## [WHAT TO WORK ON]
Return only those lines of the records below in which "holdQ" appears.

Dataset entries
------------------------------

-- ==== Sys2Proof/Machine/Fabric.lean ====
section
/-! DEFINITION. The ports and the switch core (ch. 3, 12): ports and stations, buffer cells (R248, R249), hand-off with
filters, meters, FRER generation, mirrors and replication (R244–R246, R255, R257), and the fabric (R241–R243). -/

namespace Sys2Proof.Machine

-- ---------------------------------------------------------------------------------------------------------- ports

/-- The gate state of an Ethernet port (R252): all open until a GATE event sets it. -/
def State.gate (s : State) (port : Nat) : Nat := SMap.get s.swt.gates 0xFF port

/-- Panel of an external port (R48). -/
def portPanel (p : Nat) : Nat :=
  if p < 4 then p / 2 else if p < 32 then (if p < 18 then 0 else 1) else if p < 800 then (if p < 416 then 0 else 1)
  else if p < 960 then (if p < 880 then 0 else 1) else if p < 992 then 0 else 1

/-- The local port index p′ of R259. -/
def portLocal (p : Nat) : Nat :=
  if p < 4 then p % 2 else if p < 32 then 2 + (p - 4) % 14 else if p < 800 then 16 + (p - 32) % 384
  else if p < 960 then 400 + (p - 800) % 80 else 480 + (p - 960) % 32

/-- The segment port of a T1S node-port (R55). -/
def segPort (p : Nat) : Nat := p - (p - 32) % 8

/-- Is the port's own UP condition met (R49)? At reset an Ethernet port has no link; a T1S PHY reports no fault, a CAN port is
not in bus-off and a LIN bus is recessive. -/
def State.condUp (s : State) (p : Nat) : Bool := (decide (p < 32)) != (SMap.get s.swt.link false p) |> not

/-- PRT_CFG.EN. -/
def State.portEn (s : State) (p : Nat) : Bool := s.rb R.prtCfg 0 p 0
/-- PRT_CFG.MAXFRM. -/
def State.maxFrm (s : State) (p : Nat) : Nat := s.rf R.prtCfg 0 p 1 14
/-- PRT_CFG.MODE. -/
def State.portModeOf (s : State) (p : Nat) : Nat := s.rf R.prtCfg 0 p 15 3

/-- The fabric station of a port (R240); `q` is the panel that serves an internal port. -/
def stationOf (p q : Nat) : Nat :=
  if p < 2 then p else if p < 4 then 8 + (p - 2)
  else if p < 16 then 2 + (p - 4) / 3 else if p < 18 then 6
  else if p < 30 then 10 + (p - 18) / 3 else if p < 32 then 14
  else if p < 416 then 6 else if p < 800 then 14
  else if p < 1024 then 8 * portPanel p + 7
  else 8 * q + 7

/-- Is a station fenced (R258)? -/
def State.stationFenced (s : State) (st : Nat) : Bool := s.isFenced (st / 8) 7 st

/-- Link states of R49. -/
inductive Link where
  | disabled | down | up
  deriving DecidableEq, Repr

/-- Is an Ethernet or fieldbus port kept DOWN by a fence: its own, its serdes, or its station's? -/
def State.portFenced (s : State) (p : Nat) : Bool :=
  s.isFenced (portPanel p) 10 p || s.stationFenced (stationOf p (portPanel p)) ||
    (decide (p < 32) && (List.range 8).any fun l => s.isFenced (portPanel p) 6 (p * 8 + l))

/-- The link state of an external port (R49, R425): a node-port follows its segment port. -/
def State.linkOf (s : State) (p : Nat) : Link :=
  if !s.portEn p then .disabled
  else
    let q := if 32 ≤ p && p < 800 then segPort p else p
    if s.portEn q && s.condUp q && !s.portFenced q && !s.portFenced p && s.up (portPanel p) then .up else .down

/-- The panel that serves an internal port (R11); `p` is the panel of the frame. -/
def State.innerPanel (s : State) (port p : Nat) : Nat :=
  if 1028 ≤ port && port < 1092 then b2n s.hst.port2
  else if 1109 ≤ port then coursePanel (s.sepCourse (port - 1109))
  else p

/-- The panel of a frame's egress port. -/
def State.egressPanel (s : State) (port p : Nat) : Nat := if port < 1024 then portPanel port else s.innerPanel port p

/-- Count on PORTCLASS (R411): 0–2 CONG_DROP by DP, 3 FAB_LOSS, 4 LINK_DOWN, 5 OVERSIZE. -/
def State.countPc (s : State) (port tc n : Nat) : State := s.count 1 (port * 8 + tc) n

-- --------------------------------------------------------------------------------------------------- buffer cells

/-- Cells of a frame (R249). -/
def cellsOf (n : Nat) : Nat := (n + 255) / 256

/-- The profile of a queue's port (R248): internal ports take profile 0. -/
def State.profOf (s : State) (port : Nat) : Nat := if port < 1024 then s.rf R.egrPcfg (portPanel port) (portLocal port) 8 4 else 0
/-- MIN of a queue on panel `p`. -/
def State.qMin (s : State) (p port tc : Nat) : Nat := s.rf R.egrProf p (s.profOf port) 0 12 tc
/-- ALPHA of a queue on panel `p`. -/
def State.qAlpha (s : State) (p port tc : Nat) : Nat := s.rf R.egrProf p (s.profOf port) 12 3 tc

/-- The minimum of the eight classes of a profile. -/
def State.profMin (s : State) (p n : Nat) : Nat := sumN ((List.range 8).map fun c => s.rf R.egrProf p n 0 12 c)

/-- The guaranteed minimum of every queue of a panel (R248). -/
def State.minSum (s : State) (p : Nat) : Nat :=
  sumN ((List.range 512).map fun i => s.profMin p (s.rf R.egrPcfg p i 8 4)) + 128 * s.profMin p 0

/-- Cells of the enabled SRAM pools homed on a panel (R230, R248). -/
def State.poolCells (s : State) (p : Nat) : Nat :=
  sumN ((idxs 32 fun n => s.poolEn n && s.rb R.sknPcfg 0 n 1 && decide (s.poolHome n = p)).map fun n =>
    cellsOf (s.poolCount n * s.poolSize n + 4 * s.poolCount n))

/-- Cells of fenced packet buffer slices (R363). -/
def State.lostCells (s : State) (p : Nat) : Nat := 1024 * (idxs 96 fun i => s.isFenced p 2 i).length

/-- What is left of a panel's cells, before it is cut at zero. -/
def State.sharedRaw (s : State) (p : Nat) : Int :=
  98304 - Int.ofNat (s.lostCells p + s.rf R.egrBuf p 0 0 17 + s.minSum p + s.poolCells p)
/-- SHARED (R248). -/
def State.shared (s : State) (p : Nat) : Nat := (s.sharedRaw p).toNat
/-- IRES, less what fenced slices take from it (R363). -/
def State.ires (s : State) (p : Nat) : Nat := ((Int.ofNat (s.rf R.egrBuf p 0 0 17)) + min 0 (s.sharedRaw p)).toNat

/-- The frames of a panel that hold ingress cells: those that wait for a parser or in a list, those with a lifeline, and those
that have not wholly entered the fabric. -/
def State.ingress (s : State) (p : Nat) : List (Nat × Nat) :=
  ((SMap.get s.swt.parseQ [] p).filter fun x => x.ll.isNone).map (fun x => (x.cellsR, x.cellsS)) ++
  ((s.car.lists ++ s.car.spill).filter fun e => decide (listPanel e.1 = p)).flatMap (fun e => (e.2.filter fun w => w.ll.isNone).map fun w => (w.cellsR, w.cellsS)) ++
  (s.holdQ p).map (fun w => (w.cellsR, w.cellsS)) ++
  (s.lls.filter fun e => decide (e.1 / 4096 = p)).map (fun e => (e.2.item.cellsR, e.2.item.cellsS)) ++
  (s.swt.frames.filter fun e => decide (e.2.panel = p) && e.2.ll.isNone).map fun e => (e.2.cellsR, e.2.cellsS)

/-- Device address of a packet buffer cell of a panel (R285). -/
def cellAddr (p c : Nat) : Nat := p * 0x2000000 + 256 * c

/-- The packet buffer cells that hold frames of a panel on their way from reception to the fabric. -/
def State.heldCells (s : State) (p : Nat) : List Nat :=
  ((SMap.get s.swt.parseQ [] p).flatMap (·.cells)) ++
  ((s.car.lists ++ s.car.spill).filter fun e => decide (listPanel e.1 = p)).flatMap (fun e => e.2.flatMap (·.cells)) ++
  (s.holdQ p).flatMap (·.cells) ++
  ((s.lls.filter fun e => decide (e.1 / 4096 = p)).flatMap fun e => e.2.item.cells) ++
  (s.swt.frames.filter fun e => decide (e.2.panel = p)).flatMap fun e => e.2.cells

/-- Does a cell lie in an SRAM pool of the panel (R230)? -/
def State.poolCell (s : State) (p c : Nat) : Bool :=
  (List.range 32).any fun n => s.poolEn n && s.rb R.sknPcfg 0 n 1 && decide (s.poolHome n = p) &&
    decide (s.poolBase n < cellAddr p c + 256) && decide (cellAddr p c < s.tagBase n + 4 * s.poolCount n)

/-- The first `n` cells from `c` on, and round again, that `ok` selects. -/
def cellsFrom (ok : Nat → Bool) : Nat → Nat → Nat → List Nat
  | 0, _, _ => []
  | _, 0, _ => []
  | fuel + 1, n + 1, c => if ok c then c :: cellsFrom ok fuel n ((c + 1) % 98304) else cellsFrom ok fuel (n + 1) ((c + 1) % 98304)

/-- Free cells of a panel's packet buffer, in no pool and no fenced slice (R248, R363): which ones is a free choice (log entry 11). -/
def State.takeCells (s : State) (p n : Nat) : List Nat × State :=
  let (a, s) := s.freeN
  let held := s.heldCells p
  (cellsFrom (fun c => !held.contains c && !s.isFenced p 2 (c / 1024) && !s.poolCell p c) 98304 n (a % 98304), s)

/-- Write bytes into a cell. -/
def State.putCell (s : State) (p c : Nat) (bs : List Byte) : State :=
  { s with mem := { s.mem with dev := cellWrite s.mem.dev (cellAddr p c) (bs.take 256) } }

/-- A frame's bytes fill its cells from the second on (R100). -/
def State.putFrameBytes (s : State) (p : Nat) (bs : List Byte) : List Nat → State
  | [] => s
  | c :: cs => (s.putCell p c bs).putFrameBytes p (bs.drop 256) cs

------------------------------

## [SOLUTION TO THIS TASK]
  (s.holdQ p).map (fun w => (w.cellsR, w.cellsS)) ++
  (s.holdQ p).flatMap (·.cells) ++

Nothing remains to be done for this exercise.